Castro, Joao de, zhō-own' dã, Portuguese navigator: b. Lisbon 7 Feb. 1500; d. 6 June 1548. In 1538 he accompanied the viceroy Garcia de Neronha, his uncle, to India, as commander of a vessel, and in 1540 was in the expedition that explored the Red Sea, of which he made charts and scientific descriptions. His profound knowledge of mathematics and languages made these works of great value. They were published under the title of The Log-book of Don John de Castro, on the Voyage which the Portuguese made to the Red Sea.' After his return he was made commander of a fleet to rid the European seas of pirates; was appointed governor of India in 1545, in which office he defeated the great army of the Moors, under Adhel Khan, and completely subjugated Malacea. In 1547 he was commissioned viceroy of India, but died shortly afterward.

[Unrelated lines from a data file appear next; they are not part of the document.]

-- ==== Sys2Proof/Syntax.lean ====
section
/-! DEFINITION. The commands of the module: one constructor per row of the opcode table. A slot operation names its
engine and carries the 64-bit slot word of R159 (the row fixes OP); another command carries the operands its rule names
and, as operands, what arrives from outside the module. -/

namespace Sys2Proof
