-- ==== Sys2Proof/Machine/State.lean ====
section
/-! DEFINITION. The state of one HZT8 module, its fault and refusal reasons, and the state right after a standby reset. Each
field names the rule that gives it; INVENTORY.md lists them with their reset values. -/

namespace Sys2Proof.Machine

/-- Reasons the model itself stops. The faults of the manual are states of the module (R154, R534), so no meaning raises one
of these. -/
inductive Fault where
  /-- Raised by no meaning: kept so that the interface has a named reason. Safe. -/
  | unreachable
  deriving DecidableEq, Repr

/-- Reasons a command has no meaning. -/
inductive Refusal where
  /-- A command whose meaning is not written yet; raised by the dispatch only. Safe. -/
  | notModelled (mnemonic : String)
  deriving DecidableEq, Repr

/-! ### Engines (04, 05, 07, 08) -/

/-- An address generator (R117); bits above STORE read 0. `start` is where its inner run in progress started. -/
structure Ag where
  addr : W32 := 0
  stride0 : W32 := 0
  stride1 : W32 := 0
  count0 : BitVec 16 := 0
  idx0 : BitVec 16 := 0
  wrap : W32 := 0
  store : BitVec 2 := 0
  start : W32 := 0
  deriving DecidableEq, Repr

/-- The scales the last NEWSC fold of a tile formed: significand product and term exponent per position and per row (R182). -/
structure FoldScales where
  pos : List (Nat × Int)
  row : List (Nat × Int)
  deriving DecidableEq, Repr

/-- One accumulator tile: chains (key 256·position + row), tag, sticky OVF, poison mark, long-accumulator elements by the
same key, the last fold's scales, the audit mask (R38, R54, R70, R84, R107, R182, R370), and latent bit errors as masks: of a chain
by its key, of the integer W of an element by 4,096 more (R268, R289, R652). -/
structure Tile where
  chains : SMap W32 := []
  tag : BitVec 8 := 0
  ovf : Bool := false
  mark : Nat := 0
  lacc : SMap LEl := []
  fold : Option FoldScales := none
  audit : Option (Nat × Nat × List Nat) := none
  errs : SMap Nat := []
  deriving DecidableEq, Repr

/-- The three stores an address can name (R117). -/
inductive StoreId where
  | loam
  | kaolin
  | table
  deriving DecidableEq, Repr

/-- One store: bytes, poison marks and line tags by row, latent bit errors by word as masks of flipped bits (R652), words
with a write-back pending (R285). Tags exist in Loam only. -/
structure Store where
  data : Memory := []
  marks : SMap Nat := []
  tags : SMap Nat := []
  errs : SMap Nat := []
  wb : List Nat := []
  deriving DecidableEq, Repr

/-- A write to a store: bytes at addresses, the format of its tag check, its poison mark, and whether one whole row is
written (R191, R287). -/
structure StoreW where
  store : StoreId
  bytes : List (Nat × Byte)
  fmt : Nat
  mark : Nat
  whole : Bool
  deriving DecidableEq, Repr

/-- What a slot operation leaves in flight until its latency has passed (R120). -/
inductive Res where
  | vec (r : Nat) (vals : List (Nat × W32))
  | scal (r : Nat) (v : W64)
  | pred (p : Nat) (v : W64)
  | ag (i : Nat) (a : Ag)
  | th (i : Nat) (v : BitVec 16)
  | set (base : Nat) (bytes : Bytes)
  | la (tile : Nat) (half : Nat) (clr : Bool) (deltas : List (Option Int))
  | fold (tile : Nat) (start : Bool) (terms : List (Int × Int))
  | merge (tile : Nat) (first : Nat) (recs : List LRec)
  | clear (tile : Nat)
  | store (w : StoreW)
  | acw (row : Nat) (w64 : Bool) (vals : List (Nat × Int)) (mark : Nat)
  deriving DecidableEq, Repr
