/-- The gate weight of a pair among its token's admitted pairs (R344). -/
def gateWeight (renorm : Bool) (score : Nat) (all : List (Nat × Nat)) : Nat :=
  if renorm then (lDiv score (lTree (numbered ((sortIdx all).map (·.2))))).code else score

/-- Read map entries through the Marl port (R345); whether one is invalid. -/
def State.mapEntries (s : State) (item emap : Nat) : List Nat → SMap Nat × Bool × State
  | [] => ([], false, s)
  | g :: t =>
    let (b, m, s0) := s.marlRead (emap + 8 * g)
    let s1 := s0.noteMark item m 0x3000
    let v := field b ((emap + 8 * g) % 32) 8
    let bad := bits v 42 22 ≠ 0 ∨ (!bit v 20 ∧ !bit v 41)
    let (l, bad2, s2) := State.mapEntries s1 item emap t
    (SMap.set l g v, decide bad || bad2, s2)

/-- Distinct numbers of a list. -/
def dedup : List Nat → List Nat
  | [] => []
  | a :: t => if t.contains a then dedup t else a :: dedup t

/-- What an instance selects and admits (R340 to R342): admitted triples of score, token and ID, the number dropped, and the number
selected. -/
def Inst.choose (x : Inst) : List (Nat × Nat × Nat) × Nat × Nat :=
  let sel := x.scores.flatMap (fun (t, sc) =>
    (selectExperts x.base x.tau x.kmin x.kmax sc).map (fun (v, id) => (v, t, id)))
  -- ascending by token, then ID, before the stable sort by score
  let pre := x.scores.flatMap (fun (t, _) => (sortIdx ((sel.filter (fun p => p.2.1 == t)).map (fun p => (p.2.2, p.1)))).map
    (fun (id, v) => (v, t, id)))
  let (adm, drop) := admitPairs x.capacity (pre.foldl (fun l p => insPair p l) []) []
  (adm, drop, sel.length)

/-- ADMISSION (R342): an instance that holds every token's scores selects, admits and weighs its pairs. -/
def execAdmission (inst : Nat) (s : State) : Host.Outcome State Fault Refusal :=
  match SMap.find? s.insts inst with
  | none => .next s
  | some x =>
    if x.admitted ∨ x.scores.length < x.tokens then .next s
    else
      let (adm, drop, n) := x.choose
      let gids := dedup (adm.map (fun p => p.2.2))
      let fast := s.failFast x.item
      let gates := gids.map (fun g => s.readGate fast (x.emap + 8 * g) 8)
      if gates.any (fun g => decide (g = ReadGate.refuse)) then .next (s.refuseRead x.item)
      else if gates.any (fun g => decide (g ≠ ReadGate.go)) then .next s
      else if gids.any (fun g => !s.mayRead x.tenant (x.emap + 8 * g) 8) then .next (s.stopItem x.item stADDR_RANGE 0)
      else
        let (m, bad, s2) := s.mapEntries x.item x.emap gids
        if bad then .next ((s2.raise 0x8005 0 (some x.tenant) []).stopItem x.item stDESC_INVALID 0x8005)
        else
          let pairs : List QPair := adm.map (fun (v, t, id) =>
            { tok := t, gid := id, score := v,
              w := gateWeight x.renorm v ((adm.filter (fun p => p.2.1 == t)).map (fun p => (p.2.2, p.1))),
              entry := SMap.get m id 0 })
          .next ({ s2.count 0xA0018 drop with
            insts := SMap.set s2.insts inst { x with
              admitted := true, pairs := pairs, selected := n, ovr := drop,
              view := if x.pred = 0xFF then none else some (SMap.get s.preds (x.chan * 64 + x.pred) {}) } })

/-! ### Bundles (R346 to R353) -/

def locA (v : Nat) : Nat × Nat := (64 * bits v 0 6 + bits v 6 6, bits v 12 8)
def locB (v : Nat) : Nat × Nat := (64 * bits v 21 6 + bits v 27 6, bits v 33 8)

/-- The ingress module that traffic for another rack takes (R348): the primary, else the alternate; none where neither has a
route. -/
def State.ingress (s : State) (r flow : Nat) : Option (Nat × Bool) :=
  let v := s.reg (0xA0100 + 8 * r)
  let p := bits v.toNat 0 6
  let a := bits v.toNat 7 6
  if bit v.toNat 6 && s.routeTo (64 * r + p) flow then some (p, false)
  else if bit v.toNat 13 && s.routeTo (64 * r + a) flow then some (a, true)
  else none
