/-- Fetch descriptors and their argument entries, up to 8 and not past the end of the ring (R451). -/
def State.fetch (s : State) (ch : Nat) : State :=
  match SMap.find? s.chans ch with
  | none => s
  | some c =>
    let left := (c.piLast + 2 ^ 32 - c.sqCi) % 2 ^ 32
    let at_ := c.sqCi % 2 ^ c.sqLog
    let n := min (min 8 left) (2 ^ c.sqLog - at_)
    if c.st ≠ .active ∨ c.asked ≠ 0 ∨ n = 0 ∨ s.d3hot ∨ s.fatal ∨ !s.formed then s
    else
      let t := s.chTenant ch
      let s1 := (s.setChan ch { c with asked := n }).hostRd ch c.tc t (.desc ch 0) (c.sq + 64 * at_) (64 * n)
      if c.arg = 0 then s1 else s1.hostRd ch c.tc t (.args ch 0) (c.arg + 256 * at_) (256 * n)

/-- Act on a doorbell word of an own channel read at time `t` (R446, R447). -/
def State.doorbellSeen (s : State) (ch word t : Nat) : State :=
  match SMap.find? s.chans ch with
  | none => s
  | some c =>
    let pi := word % 2 ^ 32
    let ep := word / 2 ^ 32 % 2 ^ 32
    if c.st ≠ .active ∧ c.st ≠ .halted then s
    else match doorbellBad c (decide (ch = 0)) pi ep with
      | some k => (s.raise 0x5000 (if ch = 0 then 0 else s.handleOf ch) (if ch = 0 then none else some c.tenant) [(4, pi), (4, ep)]).channelError ch k
      | none =>
        let s1 := if ch ≠ 0 ∧ ep ≠ c.epoch then s.epochAdvance ch ep else s
        let c1 := s1.chan ch
        (s1.setChan ch { c1 with piLast := pi, announced := if pi = c.piLast then c1.announced else t }).fetch ch

/-- Whether a completion ring is full, and since when (R460). -/
def Chan.fullNow (c : Chan) : Bool := decide (2 ^ c.cqLog ≤ (c.cqPi + 2 ^ 32 - c.cqCi) % 2 ^ 32)
def Chan.refull (c : Chan) (now : Nat) : Chan :=
  { c with fullSince := if c.fullNow then (match c.fullSince with | some t => some t | none => some now) else none }

def State.setCqCi (s : State) (ch ci : Nat) : State :=
  match SMap.find? s.chans ch with
  | some c => s.setChan ch (({ c with cqCi := ci } : Chan).refull s.now)
  | none => s

/-- Consumer words of event rings read with a doorbell (R468). -/
def State.setRingCis (s : State) (cis : List (Nat × Nat)) : State :=
  cis.foldl (fun s (k, ci) => match SMap.find? s.rings k with
    | some r => { s with rings := SMap.set s.rings k { r with ci := ci % 2 ^ 32 } }
    | none => s) s

/-- DOORBELL_POLL (R448, R449): the interval of a channel has passed, or its wake is queued; the watcher reads its control block. -/
def execDoorbellPoll (key : Nat) (s : State) : Host.Outcome State Fault Refusal :=
  match SMap.find? s.watch key with
  | none => .next s
  | some w =>
    let q := SMap.get s.wakeq (key / 4096) []
    let due := q.contains key || decide (w.last + w.interval ≤ s.now)
    if !s.isHead ∨ !s.formed ∨ s.d3hot ∨ w.reading ∨ !due then .next s
    else
      let s1 : State := { s with watch := SMap.set s.watch key { w with reading := true, last := s.now },
                                 wakeq := SMap.set s.wakeq (key / 4096) (q.filter (· != key)) }
      .next (s1.hostRd 0 w.tc 255 (.doorbell key) w.cb 16)

/-- DOORBELL_READ (R446 to R448): a doorbell word and CQ_CI have been read; an own channel acts on them, another member is told. -/
def execDoorbellRead (key : Nat) (rd : HostRead) (cis : List (Nat × Nat)) (s : State) : Host.Outcome State Fault Refusal :=
  match SMap.find? s.watch key, s.hostData (.doorbell key) rd with
  | some w, some (r, s0) =>
    let own := decide (key / 4096 = s.self)
    let ch := key % 4096
    match r with
    | .ok b false =>
      let word := field b 0 8
      let ci := field b 8 4
      let now := word + 2 ^ 64 * ci
      let top := if w.tc = 0 then 1000 else 50000
      let iv := if now ≠ w.word then 250 else min (2 * w.interval) top
      let s1 := ({ s0 with watch := SMap.set s0.watch key { w with reading := false, word := now, interval := iv },
                           lastHost := if now ≠ w.word then s0.now else s0.lastHost } : State).setRingCis cis
      .next (if own then (s1.setCqCi ch ci).doorbellSeen ch word w.last
        else if now = w.word then s1
        else s1.send ⟨3, w.tc, 64 * s.rack + key / 4096, ch, 0, proxyBody 4 w.tc 0xFF 0 0 word w.handle 0 []⟩)
    | _ =>
      let s1 : State := { s0 with watch := SMap.set s0.watch key { w with reading := false } }
      let s2 := s1.hostFailed w.cb 0 none
      .next (if own then s2.channelError ch 3
        else s2.send ⟨8, w.tc, 64 * s.rack + key / 4096, 0, 0, leBytes 1 0xF5 ++ leBytes 3 0 ++ leBytes 4 w.handle⟩)
  | _, _ => .next s

/-- A delivered READ, WRITE or INTERRUPT of a member (R470). -/
def isAsk (m : Msg) : Bool := m.kind == 3 && decide (1 ≤ field m.body 0 1 ∧ field m.body 0 1 ≤ 3)

/-- What the proxy has served of a class, weighted 8 : 2 : 1 for TC1, TC2 and TC3. -/
def State.proxyShare (s : State) (c : Nat) : Nat := SMap.get s.netWrr (260 + c) 0 * (if c = 1 then 1 else if c = 2 then 4 else 8)

/-- Of two waiting proxy requests, whether `x` goes before `m` (R25, R472): TC0 first, then the classes by their shares, within a class
the members in turn. -/
def State.askBefore (s : State) (x m : Msg) : Bool :=
  if x.tc ≠ m.tc then
    decide (x.tc = 0) || (decide (m.tc ≠ 0) && (decide (s.proxyShare x.tc < s.proxyShare m.tc) || (decide (s.proxyShare x.tc = s.proxyShare m.tc ∧ x.tc < m.tc))))
  else
    let turn := fun (p : Nat) => (p + 8192 - SMap.get s.netLast (260 + x.tc) 0 - 1) % 4096
    decide (turn x.peer < turn m.peer)

/-- The proxy engine's next request, if it has this operation code; a member's requests of one class stay in order (R470). -/
def State.takeAsk (s : State) (op : Nat) : Option (Msg × State) :=
  let l := s.inbox.filter isAsk
  match l.find? (fun m => l.all (fun x => !s.askBefore x m)) with
  | some m =>
    if field m.body 0 1 = op then
      some (m, { s with inbox := s.inbox.erase m, netWrr := SMap.set s.netWrr (260 + m.tc) (SMap.get s.netWrr (260 + m.tc) 0 + 1),
                        netLast := SMap.set s.netLast (260 + m.tc) m.peer })
    else none
  | none => none

/-- Take the first delivered NOTIFY (R469). -/
def State.takeNotify (s : State) : Option (Msg × State) := s.takeMsg (fun m => m.kind == 3 && decide (field m.body 0 1 = 4))

/-- NOTIFY (R469, R474): a member learns of a doorbell change, and reads CQ_CI itself; or it learns that a read of its doorbell failed. -/
def execNotify (cis : List (Nat × Nat)) (s : State) : Host.Outcome State Fault Refusal :=
  match s.takeNotify with
  | none =>
    match s.takeMsg (fun m => m.isMgmt 0xF5) with
    | none => .next s
    | some (m, s0) => .next (match s0.ofHandle (field m.body 4 4) with | .error _ => s0 | .ok ch => s0.channelError ch 3)
  | some (m, s0) =>
    let s1 := s0.setRingCis cis
    match s1.ofHandle (field m.body 0x10 4) with
    | .error _ => .next s1
    | .ok ch =>
      let c := s1.chan ch
      let s2 := if s1.reading (.cqci ch) then s1 else s1.hostRd ch c.tc c.tenant (.cqci ch) (c.cb + 8) 4
      .next (s2.doorbellSeen ch (field m.body 8 8) s.now)

/-- WAKE_WRITE (R431, R449): an aligned 8-byte write of a wake word queues a read of the named channel's doorbell; every other write
is dropped and counted. -/
def execWakeWrite (off len val : Nat) (s : State) : Host.Outcome State Fault Refusal :=
  let m := off / 8
  let h := val % 2 ^ 32
  let key := 4096 * m + h % 4096
  let s0 : State := { s with lastHost := s.now, l1 := false }
  let ok := decide (off % 8 = 0 ∧ len = 8 ∧ off < 512 ∧ val / 2 ^ 32 = 0) &&
    (match SMap.find? s.watch key with | some w => decide (w.handle = h ∧ bits h 12 6 = m) | none => false)
  if !ok then .next (s0.count rWAKE_DROP 1)
  else
    let q := SMap.get s0.wakeq m []
    let fast := fun (w : SMap Watch) (k : Nat) => match SMap.find? w k with | some x => SMap.set w k { x with interval := 250 } | none => w
    if q.length < 256 then
      .next { s0 with watch := fast s0.watch key, wakeq := SMap.set s0.wakeq m (if q.contains key then q else q ++ [key]) }
    else
      let all := (s0.watch.filter (fun kv => decide (kv.1 / 4096 = m) && !kv.2.reading)).map (·.1)
      .next (all.foldl (fun s k => match SMap.find? s.watch k with
        | some w => ({ s with watch := SMap.set s.watch k { w with reading := true, last := s.now } } : State).hostRd 0 w.tc 255 (.doorbell k) w.cb 16
        | none => s) { s0 with wakeq := SMap.set s0.wakeq m [] })
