/-- A message after the one held of its member: a link reported up since the same entry into DOMAIN stays reported (R601). -/
def DomMsg.after (x : DomMsg) : Option DomMsg → DomMsg
  | some o => if o.entered = x.entered then { x with upAt := (match o.upAt, x.upAt with | some a, some b => some (min a b) | some a, none => some a | none, u => u) } else x
  | none => x

def isDomMsg (m : Msg) : Bool := m.kind == 8 && decide (m.body.length = 48 ∧ field m.body 0 2 = 0x4D44)

/-- Flood the module's own message; it counts as seen here too. -/
def State.domFlood (s : State) : State :=
  let b := s.domBody
  let s1 := s.dm (fun d => { d with msgs := SMap.set d.msgs s.self ((domMsgOf b).after (SMap.find? d.msgs s.self)) })
  { s1 with outbox := s1.outbox ++ ((List.range 64).filter (fun m => m != s.self)).map (fun m => (⟨8, 1, 64 * s.rack + m, 0, 0, b⟩ : Msg)) }

/-- The module enters DOMAIN: it floods its message, unless it stands alone (R600, R601). -/
def State.enterDomain (s : State) : State :=
  let s1 := (s.setPhase 4).dm (fun d => { d with entered := some s.pav, ownDone := s.now, head := none, retryAt := none })
  if s1.getField rPHASE 5 1 = 1 then s1 else s1.domFlood

/-- The link state changed: a member in DOMAIN or later floods again. -/
def State.linkChange (s : State) (up : Bool) : State :=
  let s1 := s.bt (fun b => { b with hostUp := up, hostAt := s.pav })
  if s1.dom.entered.isSome ∧ s1.getField rPHASE 5 1 = 0 ∧ 4 ≤ s1.phase ∧ s1.phase ≤ 5 then s1.domFlood else s1

/-- MEMORY_PHASE_COMPLETE (R312 to R315, R592, R599): the training result of each MCH; all memory is zeroed. -/
def execMemoryPhaseComplete (res : List Trained) (s : State) : Host.Outcome State Fault Refusal :=
  if s.inReset ∨ s.phase ≠ 2 ∨ s.boot.memDone then .next s
  else
    let s1 := ((List.range 8).foldl (fun s st => s.trainStack st res) s).zeroMemory
    let s2 := s1.bt (fun b => { b with memDone := true })
    .next (if s2.boot.fabDone then s2.enterDomain else s2.setPhase 3)

/-- FABRIC_PHASE_COMPLETE (R599): the switches are through, no port trains or 10 ms have passed, and the counter is locked or the
reference. -/
def execFabricPhaseComplete (s : State) : Host.Outcome State Fault Refusal :=
  match s.boot.throughAt with
  | none => .next s
  | some t =>
    let training := (List.range 16).any (fun p => decide (s.portSt p = 1))
    let lock := decide (s.pavState = pvLOCKED) || bit (s.reg rPAV_CTRL).toNat 8
    if s.inReset ∨ (s.phase ≠ 2 ∧ s.phase ≠ 3) ∨ s.boot.fabDone ∨ s.bypassed ∨ (training ∧ s.now < t + 10000000) ∨ !lock then .next s
    else
      let s1 := s.bt (fun b => { b with fabDone := true })
      .next (if s1.boot.memDone then s1.enterDomain else s1)

/-! ### Readiness (R500, R553, R595, R604) -/

/-- After bring-up the decode pool holds half of the available engines: the lowest-numbered ones (log 45). -/
def State.firstPools (s : State) : State :=
  let av := (List.range 192).filter s.isAvail
  let half := av.take (av.length / 2)
  (av.foldl (fun s e => s.setEngine e { s.engine e with pool := half.contains e }) s).setField rSRV_POOLS 16 8 half.length

/-- The module is ready (R553, R595, R604). -/
def State.becomeReady (s : State) : State :=
  let s0 := if s.boot.pooled then s else s.firstPools.bt (fun b => { b with pooled := true })
  let s1 := (s0.setPhase 5).setField rPHASE 3 1 1
  let s2 := s1.raise 0x5010 0 none [(1, s1.getField rRAS_STATUS 10 1), (1, s1.getField rRESET_CAUSE 0 8), (8, (s1.reg rDOMAIN_MEMBERS).toNat)]
  let s3 := if s2.boot.checkA = 0 then s2 else s2.raise 0x7004 0 none [(1, s2.boot.checkA)]
  let svn := s3.getField rRAS_STATUS 16 6
  let s4 := if s3.boot.commit ∧ s3.boot.svnMin < svn then (s3.bt (fun b => { b with svnMin := svn })).setField rRAS_STATUS 22 6 svn else s3
  if s4.admHeld ∧ s4.isHead then (({ s4 with admHeld := false } : State).setField 0x20000 0 1 1).adminStart else s4

/-! ### Host interface reset (R433, R589, R590, R602) -/

/-- Fabric management code of the model (log 40): 0xF3 carries a host interface reset to a member. -/
def isHifMsg (bitN : Nat) (m : Msg) : Bool := m.isMgmt 0xF3 && decide (field m.body 1 1 = bitN)

/-- Registers that a host interface reset clears: HIF and TEN but for counters and the domain's registers. -/
def hifClears (off : Nat) : Bool :=
  let keep := off == rDOMAIN_MEMBERS || off == rDOMAIN_CFG || decide (0x20048 ≤ off ∧ off ≤ 0x20060) || off == 0x2FFF8 || off == 0x3FFF8
  decide (0x20000 ≤ off ∧ off < 0x40000) && !keep

/-- Messages that outlive a host interface reset: those of views and of the domain. -/
def keepsMsg (m : Msg) : Bool := m.isMgmt 0xF0 || m.isMgmt 0xF1 || m.isMgmt 0xF2 || m.isMgmt 0xF3 || isDomMsg m

/-- The state of the host interface, of tenants and of their work is gone; memory is zeroed under a new key; engines are cleared before
work (R292, R312, R590). -/
def State.hifClear (s0 : State) : State :=
  let s := (s0.flushWhere (fun _ => true)).drawKey
  let s1 : State := { s with
    items := [], images := [], net := [], tokens := [], streams := [], preds := [], chans := [], gens := [], watch := [], rings := [], reads := [],
    vecs := [], regions := [], grans := [], insts := [], qwait := [], rbufs := [], jobs := [], slots := [], nwCfg := [], nwSt := [], seqs := [], moves := 0,
    wakeReq := [], arrived := [], admFwd := none, copies := [], wakeq := [], l1 := false, d3hot := false, admHeld := false, tenGone := [],
    tenWant := [], keys := [], nonces := [], groups := [], bars := [], releases := [], colls := [], wrr := [],
    inbox := s.inbox.filter keepsMsg, outbox := s.outbox.filter keepsMsg,
    regs := s.regs.filter (fun kv => !hifClears kv.1) }
  let s2 := (List.range 192).foldl (fun s e =>
    let en := s.engine e
    ((s.setEngine e { pool := en.pool, scrubCe := en.scrubCe, clrFail := en.clrFail }).setClearing e false).setField (engOff e oSTORE_CTRL) 0 16 0) s1
  (if s2.boot.memDone then s2.zeroMemory else s2).gateIdle

/-- A host interface reset with its bit of GLB_RESET_CAUSE; a ready module is ready again in its domain. -/
def State.hifReset (s : State) (bitN : Nat) : State :=
  let s1 := s.hifClear.setField rRESET_CAUSE bitN 1 1
  if s1.phase = 5 then s1.becomeReady else s1

/-- The members of the formed domain other than this one. -/
def State.others (s : State) : List Nat := (List.range 64).filter (fun m => m != s.self && bit (s.reg rDOMAIN_MEMBERS).toNat m)

/-- Tell the other members to carry out a host interface reset (R590, R602). -/
def State.tellHif (s : State) (bitN : Nat) : State :=
  if !s.isHead then s
  else s.others.foldl (fun s m => s.send ⟨8, 1, 64 * s.rack + m, 0, 0, leBytes 1 0xF3 ++ leBytes 1 bitN ++ leBytes 2 0⟩) s

/-- On a member that is not the head: the head's order to reset. -/
def State.obeyHif (s : State) (bitN : Nat) : State :=
  match s.takeMsg (isHifMsg bitN) with
  | some (_, s1) => s1.hifReset bitN
  | none => s

/-- PERST_ASSERT (R589, R602, R606, R638): on the head a host interface reset of every member; elsewhere the link is down, and a member
carries out a reset that its head has ordered. -/
def execPerstAssert (s : State) : Host.Outcome State Fault Refusal :=
  let s1 := s.bt (fun b => { b with perst := true })
  if s1.inReset then .next s1
  else
    let s2 := if s1.boot.hostUp then s1.linkChange false else s1
    .next (if s2.isHead && decide (1 ≤ s2.phase) then (s2.hifReset 3).tellHif 3 else s2.obeyHif 3)

/-- PERST_DEASSERT (R594, R606): link training starts. -/
def execPerstDeassert (s : State) : Host.Outcome State Fault Refusal := .next (s.bt (fun b => { b with perst := false }))

/-- HOST_LINK_UP (R601): the link has trained to L0. -/
def execHostLinkUp (s : State) : Host.Outcome State Fault Refusal :=
  if s.inReset ∨ s.boot.perst ∨ s.boot.hostUp ∨ s.boot.failed then .next s else .next (s.linkChange true)

/-- FUNCTION_LEVEL_RESET (R433, R606): from the host on the head; a member carries out the one that its head has ordered. -/
def execFunctionLevelReset (s : State) : Host.Outcome State Fault Refusal :=
  if s.inReset then .next s
  else if s.isHead then .next ((s.hifReset 4).tellHif 4)
  else .next (if s.phase < 5 then s.hifReset 4 else s.obeyHif 4)

end Sys2Proof.Machine
end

Castro, Jose Maria, hō-sä' mä re'a, Costa Rican statesman: b. San Jose 1 Sept. 1818. He was educated at the University of Leon, Nicaragua, and held positions under the government of Costa Rica. In 1846 he was vice-president and in 1847 was elected president. After Costa Rica withdrew from the Central American states, he resigned the presidency, but held diplomatic positions. From 1866 to the rise of the Jimenez government (1868) he was again president.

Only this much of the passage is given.